[Collected data]
━━━━━━━━━━

-- ==== Sys2Proof/Machine/Flags.lean ====
section
/-! DEFINITION. The pins of a cycle and every condition decoded from them and the registers: the edges
(R86), the overflow comparator (R87), the two control words (R87, R88). -/

namespace Sys2Proof.Machine

/-- The pins of the cycle about to run: the host's next sample, or free levels where the host has laid
down none (R96, R247). -/
def State.pins (s : State) : Pins :=
  match s.stimulus with
  | p :: _ => p
  | [] => { rst := Config.freeRst s.cycle, din := Config.freeDin s.cycle }

/-- RST of the cycle. -/
def State.rst (s : State) : Bool := s.pins.rst

/-- DIN of the cycle, sampled once (D2). -/
def State.din (s : State) : Bool := s.pins.din

/-- RISE (R86). -/
def State.riseEdge (s : State) : Bool := !s.dinq && s.din

/-- FALL (R86). -/
def State.fallEdge (s : State) : Bool := s.dinq && !s.din

/-- EDGE (R86). -/
def State.edge (s : State) : Bool := s.riseEdge || s.fallEdge

/-- OVF, the raw comparator TCNT = TMAX (R87). -/
def State.ovf (s : State) : Bool := decide (s.tcnt = s.params.tmax)

/-- CW = RST, CAPT, RISE, FALL, OVF from bit 4 down to bit 0 (R87). -/
def State.captureWord (s : State) : CaptureWord :=
  BitVec.ofBool s.rst ++ BitVec.ofBool s.capt ++ BitVec.ofBool s.riseEdge ++
    BitVec.ofBool s.fallEdge ++ BitVec.ofBool s.ovf

/-- KW = RST, PEND (R88). -/
def State.consumerWord (s : State) : ConsumerWord :=
  BitVec.ofBool s.rst ++ BitVec.ofBool s.pend

end Sys2Proof.Machine
end

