-- ==== Sys2Proof/Machine/Core.lean ====
section
/-! DEFINITION. The machine as the host reads it. -/

def Sys2Proof.core : Host.Core := {
  State := Sys2Proof.Machine.State, Fault := Sys2Proof.Machine.Fault,
  Refusal := Sys2Proof.Machine.Refusal, step := Sys2Proof.Machine.step, reset := Sys2Proof.Machine.State.reset }
end

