-- ==== Sys2Proof/Laws/Runs.lean ====
section
/-! SUPPORT. Runs, and a line held at one level: what the statements about several cycles step by. -/

namespace Sys2Proof.Machine

/-- What no capture operation writes, and DINQ, which every one takes from DIN (R120). -/
theorem captureAfter_keeps (s : State) :
    s.captureAfter.params = s.params ∧ s.captureAfter.hasReset = s.hasReset ∧
    s.captureAfter.stimulus = s.stimulus ∧ s.captureAfter.cycle = s.cycle ∧
    s.captureAfter.dinq = s.din := by
  unfold State.captureAfter advanceCapture
  repeat' split
  all_goals exact ⟨rfl, rfl, rfl, rfl, rfl⟩

/-- The first cycle of a held line: no reset, and no edge. -/
theorem pins_of_holds {s : State} {n : Nat} (h : s.Holds (n + 1)) :
    s.rst = false ∧ s.din = s.dinq ∧
      s.stimulus = { rst := false, din := s.dinq } :: s.stimulus.tail := by
  unfold State.Holds at h
  cases hs : s.stimulus with
  | nil => simp [hs, List.replicate_succ] at h
  | cons p q =>
    rw [hs, List.take_succ_cons, List.replicate_succ] at h
    obtain rfl := (List.cons.inj h).1
    exact ⟨by simp [State.rst, State.pins, hs], by simp [State.din, State.pins, hs], rfl⟩

/-- After one cycle the line is held at the same level for one cycle less. -/
theorem holds_cycleAfter {s : State} {n : Nat} (h : s.Holds (n + 1)) :
    s.cycleAfter.Holds n ∧ s.cycleAfter.dinq = s.dinq := by
  obtain ⟨-, hd, hq⟩ := pins_of_holds h
  have k := captureAfter_keeps s
  have e : s.cycleAfter.dinq = s.dinq := k.2.2.2.2.trans hd
  refine ⟨?_, e⟩
  unfold State.Holds at h ⊢
  rw [show s.cycleAfter.stimulus = s.stimulus.tail from congrArg List.tail k.2.2.1, e]
  rw [hq, List.take_succ_cons, List.replicate_succ] at h
  exact (List.cons.inj h).2

/-- From a ready state a run without reset in its first cycle goes on from `cycleAfter`. -/
theorem runs_succ_iff {s t : State} {n : Nat} (h : s.Ready) (hr : s.rst = false) :
    Runs (n + 1) s t ↔ Runs n s.cycleAfter t := by
  unfold Runs
  rw [run_succ_of_step (step_of_ready h hr)]

/-- A run and one more step. -/
theorem runs_snoc : ∀ (n : Nat) {s t u : State}, Runs n s t → step t = .next u → Runs (n + 1) s u
  | 0, s, t, u, h, hs => by
    obtain rfl : s = t := Host.Outcome.next.inj h
    exact run_succ_of_step hs 0
  | n + 1, s, t, u, h, hs => by
    cases e : step s with
    | next v => exact (run_succ_of_step e _).trans (runs_snoc n ((run_succ_of_step e n).symm.trans h) hs)
    | fault f =>
      have : Sys2Proof.core.step s = .fault f := e
      simp [Runs, Host.Core.run, this] at h
    | refused r =>
      have : Sys2Proof.core.step s = .refused r := e
      simp [Runs, Host.Core.run, this] at h

end Sys2Proof.Machine
end

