/-! ### The rows of the operation map -/

/-- A word selects an operation exactly when it matches a row of it: no word matches two rows (R89). -/
theorem decodeCapture_eq_ok_iff {w : CaptureWord} {i : Instr} :
    decodeCapture w = .ok i ↔ ∃ r ∈ captureRows, w &&& r.mask = r.pattern ∧ r.op = i := by
  revert w
  cases i with
  | _ => decide

theorem decodeConsumer_eq_ok_iff {w : ConsumerWord} {i : Instr} :
    decodeConsumer w = .ok i ↔ ∃ r ∈ consumerRows, w &&& r.mask = r.pattern ∧ r.op = i := by
  revert w
  cases i with
  | _ => decide

/-- The words outside every capture row are 0x11x (R92). -/
theorem decodeCapture_eq_error_iff : ∀ w : CaptureWord,
    decodeCapture w = .error (.noOperation (.capture w)) ↔ w &&& 0b10110 = 0b00110 := by decide

/-- Settles O4: each pattern is the row's own mask and pattern; a consumer row without ignored bits is
one word. -/
theorem operationMapPatterns : Obligations.OperationMapPatterns := by
  refine ⟨fun w => ?_, fun w => ?_⟩
  · simp [decodeCapture_eq_ok_iff, captureRows, decodeCapture_eq_error_iff]
  · have hall : w &&& 3#2 = w := BitVec.and_allOnes
    simp [decodeConsumer_eq_ok_iff, consumerRows, hall]

/-! ### Decode and encode -/

theorem decode_encodeWith (x : CaptureWord) (i : Instr) : decode (encodeWith x i) = .ok i := by
  revert x
  cases i with
  | _ => decide

/-- Settles O5: each word is one of the encoder's, for some value of its ignored bits. -/
theorem specWordsDecode : Obligations.SpecWordsDecode :=
  ⟨decode_encodeWith 0 .resetCapture, decode_encodeWith 0b01111 .resetCapture,
    decode_encodeWith 0b01000 .count, decode_encodeWith 0b01000 .ptick,
    decode_encodeWith 1 .start, decode_encodeWith 1 .rise,
    decode_encodeWith 1 .fallIdle, decode_encodeWith 1 .fallBit,
    decode_encodeWith 1 .resetConsumer, decode_encodeWith 0 .cidle, decode_encodeWith 0 .analyze⟩

/-- A word that matches a row is encoded back from its own bits. -/
theorem encodeWith_self_of_captureRow : ∀ w : CaptureWord, ∀ r ∈ captureRows,
    w &&& r.mask = r.pattern → encodeWith w r.op = .capture w := by decide

theorem encodeWith_self_of_consumerRow : ∀ w : ConsumerWord, ∀ r ∈ consumerRows,
    w &&& r.mask = r.pattern → encodeWith (w.setWidth 5) r.op = .consumer w := by decide

/-- Every word of an operation is among those the encoder gives for it. -/
theorem exists_eq_encodeWith {w : ControlWord} {i : Instr} (h : decode w = .ok i) :
    ∃ x, w = encodeWith x i := by
  cases w with
  | capture w =>
    obtain ⟨r, hr, hmatch, rfl⟩ := decodeCapture_eq_ok_iff.1 h
    exact ⟨w, (encodeWith_self_of_captureRow w r hr hmatch).symm⟩
  | consumer w =>
    obtain ⟨r, hr, hmatch, rfl⟩ := decodeConsumer_eq_ok_iff.1 h
    exact ⟨w.setWidth 5, (encodeWith_self_of_consumerRow w r hr hmatch).symm⟩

━━━━━━━━━━

_Your goal:_
A word-for-word copy of the entries, from the first line through the line containing "s.captureAfter.stimulus = s.stimulus", is the whole answer.

_Written response:_
-- ==== Sys2Proof/Machine/Flags.lean ====
section
/-! DEFINITION. The pins of a cycle and every condition decoded from them and the registers: the edges
(R86), the overflow comparator (R87), the two control words (R87, R88). -/

namespace Sys2Proof.Machine

/-- The pins of the cycle about to run: the host's next sample, or free levels where the host has laid
down none (R96, R247). -/
def State.pins (s : State) : Pins :=
  match s.stimulus with
  | p :: _ => p
  | [] => { rst := Config.freeRst s.cycle, din := Config.freeDin s.cycle }

/-- RST of the cycle. -/
def State.rst (s : State) : Bool := s.pins.rst

/-- DIN of the cycle, sampled once (D2). -/
def State.din (s : State) : Bool := s.pins.din

/-- RISE (R86). -/
def State.riseEdge (s : State) : Bool := !s.dinq && s.din

/-- FALL (R86). -/
def State.fallEdge (s : State) : Bool := s.dinq && !s.din

/-- EDGE (R86). -/
def State.edge (s : State) : Bool := s.riseEdge || s.fallEdge

/-- OVF, the raw comparator TCNT = TMAX (R87). -/
def State.ovf (s : State) : Bool := decide (s.tcnt = s.params.tmax)

/-- CW = RST, CAPT, RISE, FALL, OVF from bit 4 down to bit 0 (R87). -/
def State.captureWord (s : State) : CaptureWord :=
  BitVec.ofBool s.rst ++ BitVec.ofBool s.capt ++ BitVec.ofBool s.riseEdge ++
    BitVec.ofBool s.fallEdge ++ BitVec.ofBool s.ovf

/-- KW = RST, PEND (R88). -/
def State.consumerWord (s : State) : ConsumerWord :=
  BitVec.ofBool s.rst ++ BitVec.ofBool s.pend

end Sys2Proof.Machine
end

-- ==== Sys2Proof/Machine/Core.lean ====
section
/-! DEFINITION. The machine as the host reads it. -/

def Sys2Proof.core : Host.Core := {
  State := Sys2Proof.Machine.State, Fault := Sys2Proof.Machine.Fault,
  Refusal := Sys2Proof.Machine.Refusal, step := Sys2Proof.Machine.step, reset := Sys2Proof.Machine.State.reset }
end

-- ==== Sys2Proof/Laws/Runs.lean ====
section
/-! SUPPORT. Runs, and a line held at one level: what the statements about several cycles step by. -/

namespace Sys2Proof.Machine

/-- What no capture operation writes, and DINQ, which every one takes from DIN (R120). -/
theorem captureAfter_keeps (s : State) :
    s.captureAfter.params = s.params ∧ s.captureAfter.hasReset = s.hasReset ∧
    s.captureAfter.stimulus = s.stimulus ∧ s.captureAfter.cycle = s.cycle ∧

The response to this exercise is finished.